A “young worker” is defined as someone above school leaving age and under 18 for the purposes of the Working Time Regulations.

Employers should be aware of specific rules and regulations which apply to young workers including:

  • rest breaks – a 30-minute break every four and a half hours, a daily rest of 12 hours and a weekly rest of 48 hours
  • maximum weekly working hours – 16 and 17-year-olds cannot normally work more than eight hours a day or 40 hours a week.  These hours cannot be averaged and there can be no opt-out.
  • Minimum Wage – there are set National Minimum Wage levels for workers under 18 (currently £3.79 per hour).

Employers should also be aware of general provisions in relation to health and safety, such as ensuring young workers are not exposed to risk due to a lack of experience, being unaware of existing or potential risks and/or lack of maturity.

Zero-hours contracts

A “zero-hours contract” is a contract which does not specify a minimum number of hours of work to be provided by the employer or to be worked by the employee. In essence, the employee only works when required to by the employer.

Zero-hours contracts were introduced to allow for flexibility in the workplace, in particular for businesses that have fluctuating workloads, for example, in the retail sector or where demand for staff is seasonal or prone to unexpected peaks of activity.    Under a zero-hours contract, employees are only paid for the hours they work and they may be called in at short notice.

Depending on which statistics you look at, the proportion of people on zero-hours contracts varies from 1% to 4% and, according to research by the Chartered Institute of Personnel and Development:

  • almost 20% of employers have at least one employee on a zero-hours contract;
  • they are most prevalent in the voluntary and public sectors;
  • the most common sectors to use zero-hours contracts are catering, education and healthcare.

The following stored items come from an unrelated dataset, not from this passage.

/-- With the streams running the next closed record reaches its stream. A waiting protected record that fits enters. A dead stream with records fails with EV480; a FAILED stream whose destination takes data again leaves FAILED with EV481. A DRAINING stream with an empty queue is OFF. A stream in the commit swaps at its boundary. -/
def Obligations.StreamQueueCommandsComplete : Prop :=
  (∀ (s : State) (c : Nat × Nat × Record),
      s.streamsRun = true →
      s.pair.switching = false →
      nextClosed s.closed = some c →
      exec (.recordEnqueue) s = .next (({ s with closed := dropFirst c s.closed }.reach c.1 c.2.2))) ∧
  (∀ (s : State) (st : Nat) (r : Record) (l : List Record),
      s.streamsRun = true →
      s.pair.switching = false →
      (s.stream st).waiting = r :: l →
      s.fits st r = true →
      exec (.protectedRecordEnter st) s = .next ((((s.setStream st { s.stream st with waiting := l }).enter st r).trgTaken st r).waitSync st)) ∧
  (∀ (s : State) (st : Nat),
      st < 4096 →
      s.get (strState st) ≠ 0 →
      s.get (strState st) ≠ 3 →
      (s.stream st).queue ≠ [] →
      ∃ t, exec (.streamDeadTimeout st) s = .next t ∧
        t.get (strState st) = 3 ∧ (t.stream st).queue = [] ∧ t.on (evPend 480) = true) ∧
  (∀ (s : State) (st : Nat),
      st < 4096 →
      s.get (strState st) = 3 →
      s.takes st = true →
      ∃ t, exec (.streamFailedExit st) s = .next t ∧
        (t.get (strState st) = 1 ∨ t.get (strState st) = 4) ∧ t.on (evPend 481) = true ∧ (t.stream st).loss = none) ∧
  (∀ (s : State) (st : Nat),
      s.get (strState st) = 4 →
      (s.stream st).queue = [] →
      (s.stream st).waiting = [] →
      (s.stream st).shadow.any (·.seq.isSome) = false →
      s.closed.any (fun c => c.1 == st) = false →
      exec (.streamDrained st) s = .next (s.strTo st 0)) ∧
  (∀ (s : State) (st : Nat),
      s.maySwap .streams = true →
      s.str.left.contains st = true →
      exec (.streamSwap st false) s = .next ((s.streamSwap st).strDone)) ∧
  (∀ (s : State) (r : Nat),
      s.maySwap .streams = true →
      s.str.ringsLeft.contains r = true →
      exec (.streamSwap r true) s = .next ((s.ringSwap r).strDone))

/-- A record that fits, closed for a running stream of an unpaired engine, joins the end of its queue as a WRF record with the stream's next sequence number, its epoch, the generation and the engine number; the sequence number advances by one. Without the ladder, an unprotected record that does not fit leaves the queue as it was and is counted in the ladder's discards with its bytes; a protected one waits instead. -/
def Obligations.RecordsEnterOrAreCounted : Prop :=
  (∀ (s : State) (c : Nat × Nat × Record) (st n : Nat) (x : Stream),
      s.streamsRun = true →
      s.paired = false →
      s.pair.switching = false →
      s.pair.shadow = false →
      nextClosed s.closed = some c →
      c.1 = st →
      s.stream st = x →
      x.waiting = [] →
      x.loss = none →
      st < 4096 →
      s.get (strState st) = 1 →
      s.get (Reg.STR_SCFG_DEST.e st) ≠ 2 →
      s.get (Reg.STR_SCFG_DEST.e st) ≠ 1 →
      s.rawIn st c.2.2 = false →
      c.2.2.source ≠ 1 →
      s.fits st c.2.2 = true →
      s.get (Reg.STR_SSEQ_SEQ.e st) = n →
      ∃ t, exec (.recordEnqueue) s = .next t ∧
        (t.stream st).queue.map (·.bytes) = x.queue.map (·.bytes) ++
          [wrf st c.2.2.kind n (s.get (Reg.STR_SEPOCH_EPOCH.e st)) (s.get Blk.streams.gen) 0 x.first c.2.2.body] ∧
        t.get (Reg.STR_SSEQ_SEQ.e st) = (n + 1) % 2 ^ 32 ∧ t.mem = s.mem) ∧
  (∀ (s : State) (c : Nat × Nat × Record) (st : Nat),
      s.streamsRun = true →
      s.pair.switching = false →
      s.pair.shadow = false →
      nextClosed s.closed = some c →
      c.1 = st →
      st < 4096 →
      s.get (strState st) = 1 →
      s.get (Reg.STR_SCFG_DEST.e st) ≠ 2 →
      (s.stream st).loss = none →
      isProtected c.2.2.kind = false →
      s.fits st c.2.2 = false →
      s.on (Reg.REC_LCFG_EN.e st) = false →
      ∃ t, exec (.recordEnqueue) s = .next t ∧
        (t.stream st).queue = (s.stream st).queue ∧ (t.ladder st).discs = (s.ladder st).discs + 1 ∧
        (t.ladder st).bytes = (s.ladder st).bytes + s.recordLen st c.2.2 ∧ t.mem = s.mem) ∧
  (∀ (s : State) (c : Nat × Nat × Record) (st : Nat),
      s.streamsRun = true →
      s.pair.switching = false →
      s.pair.shadow = false →
      nextClosed s.closed = some c →
      c.1 = st →
      st < 4096 →
      s.get (strState st) = 2 →
      s.get (Reg.STR_SCFG_DEST.e st) ≠ 2 →
      (s.stream st).loss = none →
      c.2.2.kind = 2 →
      (s.stream st).waiting ≠ [] →
      ∃ t, exec (.recordEnqueue) s = .next t ∧
        (t.stream st).queue = (s.stream st).queue ∧ (t.stream st).waiting = (s.stream st).waiting ++ [c.2.2] ∧ t.mem = s.mem)

/-- A port that transmits and serves a stream sends its next datagram. A PAUSE frame pauses a port that honours it and any other frame outside PTP is dropped and counted. A change of a link is reported by EV483. A TAIL write posts at most 2^RLOG descriptors. A record that its stream has for a ring goes whole into a posted buffer, which is written back; a buffer that breaks the rules is written back BAD with EV485; a message is sent once enough write-backs are due; BME off empties the rings. A posted frame that obeys the rules leaves its port. The outputs of a VITA tuner close a data packet, and a context packet is sent; without outputs no packet closes. -/
def Obligations.PortAndRingCommandsComplete : Prop :=
  (∀ (s : State) (p : Nat),
      s.portSends p = false →
      exec (.datagramSend p [] []) s = .next (s)) ∧
  (∀ (s : State) (p st : Nat) (l : List QRec) (a : Bool),
      s.portSends p = true →
      s.txWaits p = false →
      s.serveNext p ((s.str.streams.map (·.1)).filter (s.sendable p [st] [])) = some st →
      s.nextSend p st [] = some (l, a) →
      s.str.streams = [(st, s.stream st)] →
      exec (.datagramSend p [st] []) s = .next ((s.setStrPort p { s.strPort p with last := st, served := if st = (s.strPort p).last then (s.strPort p).served + 1 else 1 }).sendDatagram p st l a)) ∧
  (∀ (s : State) (p stamp q : Nat) (f : List Byte),
      s.on (Reg.STR_PSTAT_LINK.e p) = true →
      s.on (Reg.STR_PCFG_PAUSE.e p) = true →
      pauseQuanta f = some q →
      ∃ t, exec (.ethFrameRx p stamp f []) s = .next t ∧
        (t.strPort p).paused.isSome = true ∧ t.regs = s.regs) ∧
  (∀ (s : State) (p stamp : Nat) (f : List Byte),
      p < 8 →
      s.on (Reg.STR_PSTAT_LINK.e p) = true →
      pauseQuanta f = none →
      s.ptpAccepted p f = false →
      ∃ t, exec (.ethFrameRx p stamp f []) s = .next t ∧
        t.get (Reg.STR_PSTAT_RXDROP.e p) = satAdd Reg.STR_PSTAT_RXDROP.w (s.get (Reg.STR_PSTAT_RXDROP.e p)) 1 ∧ t.str = s.str) ∧
  (∀ (s : State) (p : Nat) (b : Bool),
      p < 8 →
      s.on (Reg.STR_PSTAT_LINK.e p) ≠ b →
      (b = true → s.on (Reg.STR_PCFG_EN.e p) = true) →
      ∃ t, exec (.portLinkChange p b) s = .next t ∧
        t.on (Reg.STR_PSTAT_LINK.e p) = b ∧ t.on (evPend 483) = true ∧ (t.strPort p).paused = none) ∧
  (∀ (s : State) (r v : Nat),
      r < 256 →
      s.on (Reg.HRG_CFG_EN.e r) = false →
      (s.hostRing r).starving = false →
      (v + 65536 - s.get (Reg.HRG_STAT_HEAD.e r)) % 65536 ≤ 2 ^ s.get (Reg.HRG_CFG_RLOG.e r) →
      ∃ t, exec (.hrgTailWrite r v) s = .next t ∧
        t.get (Reg.HRG_TAIL_TAIL.e r) = v % 65536 ∧ t.mem = s.mem) ∧
  (∀ (s : State) (r v : Nat),
      2 ^ s.get (Reg.HRG_CFG_RLOG.e r) < (v + 65536 - s.get (Reg.HRG_STAT_HEAD.e r)) % 65536 →
      exec (.hrgTailWrite r v) s = .next (s.bad .streams)) ∧
  (∀ (s : State) (r : Nat) (d : HostDesc),
      s.streamsRun = true →
      s.pair.shadow = false →
      s.ringRuns r 0 = true →
      bufferOk d = false →
      exec (.hostBufferWriteback r d [] []) s = .next ((s.badDescriptor r).ringStarve r)) ∧
  (∀ (s : State) (r st : Nat) (d : HostDesc) (q : QRec),
      r < 256 →
      s.streamsRun = true →
      s.pair.shadow = false →
      s.ringRuns r 0 = true →
      bufferOk d = true →
      s.ringCont r = none →
      (s.stream st).queue = [q] →
      q.dest = 1 →
      q.sel = r →
      q.acked = true →
      q.taken = 0 →
      q.bytes ≠ [] →
      q.bytes.length ≤ d.len →
      ∃ t, exec (.hostBufferWriteback r d [st] []) s = .next t ∧
        (t.stream st).queue = [] ∧ (Out.hostWrite d.addr q.bytes) ∈ t.out ∧
        t.get (Reg.HRG_STAT_HEAD.e r) = (s.get (Reg.HRG_STAT_HEAD.e r) + 1) % 2 ^ Reg.HRG_STAT_HEAD.w ∧ t.mem = s.mem) ∧
  (∀ (s : State) (r : Nat),
      s.get (Reg.HRG_MOD_MODCNT.e r) ≤ (s.hostRing r).unsignalled →
      exec (.hostRingInterrupt r) s = .next ((s.setHostRing r { s.hostRing r with unsignalled := 0 }).sendMsix (s.get (Reg.HRG_CFG_VEC.e r)))) ∧
  (∀ (s : State), exec (.busMasterDisable) s = .next (s.ringsStop)) ∧
  (∀ (s : State) (r p stamp : Nat) (d : HostDesc) (f : List Byte),
      s.get (Reg.HRG_CFG_PORT.e r) = p →
      s.ringRuns r 2 = true →
      d.addr % 64 = 0 →
      60 ≤ d.len →
      d.len ≤ s.get (Reg.STR_PCFG_MTU.e p) + 18 →
      d.rsv = 0 →
      s.portSends p = true →
      s.oneStep p (f.take d.len) = false →
      exec (.txFrameSend r d stamp f) s = .next ((s.emit (.frame p (f.take d.len))).writeBack r 0 1 false false false 0)) ∧
  (∀ (s : State) (r p stamp : Nat) (d : HostDesc) (f : List Byte),
      s.get (Reg.HRG_CFG_PORT.e r) = p →
      s.ringRuns r 2 = true →
      d.addr % 64 ≠ 0 ∨ d.len < 60 ∨ s.get (Reg.STR_PCFG_MTU.e p) + 18 < d.len ∨ d.rsv ≠ 0 →
      exec (.txFrameSend r d stamp f) s = .next (s.badDescriptor r)) ∧
  (∀ (s : State) (n : Nat),
      (s.tuner n).strOuts = [] →
      exec (.vrtDataPacket n true) s = .next (s)) ∧
  (∀ (s : State) (n st : Nat) (o : TunOut) (x : Tuner),
      n < 256 →
      s.tuner n = x →
      x.strOuts = [o] →
      x.starts o = true ∨ x.packet = 0 →
      s.vrtNextOut n = some (o, st) →
      0 < s.get (Reg.STR_SXCFG_SPP.e st) →
      ∃ t, exec (.vrtDataPacket n true) s = .next t ∧
        (t.tuner n).strOuts = [] ∧ s.closed.length < t.closed.length ∧ t.regs = s.regs) ∧
  (∀ (s : State) (n st : Nat) (o : TunOut) (x : Tuner),
      s.tuner n = x →
      x.strOuts = [o] →
      s.vrtNextOut n = some (o, st) →
      0 < s.get (Reg.STR_SXCFG_SPP.e st) →
      ∃ t, exec (.vrtContextPacket n) s = .next t ∧
        t.closed.length = s.closed.length + 1 ∧ t.regs = s.regs ∧ (t.tuner n).strOuts = [o])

Recent media coverage has focused on exclusivity clauses in zero-hours contracts which prevent employees working for another employer, despite having no security of a guaranteed number of hours from their main employer.  Whilst many employers are responsible in their use of zero-hours contracts (because the flexibility works for both the employer and the employee), other employers have been seen to be exploiting employees, given the lack of security which comes with a zero-hours contract and the perceived unfairness of exclusivity clauses.  The Government has indicated an intention to ban exclusivity clauses in zero-hours contracts in the near future.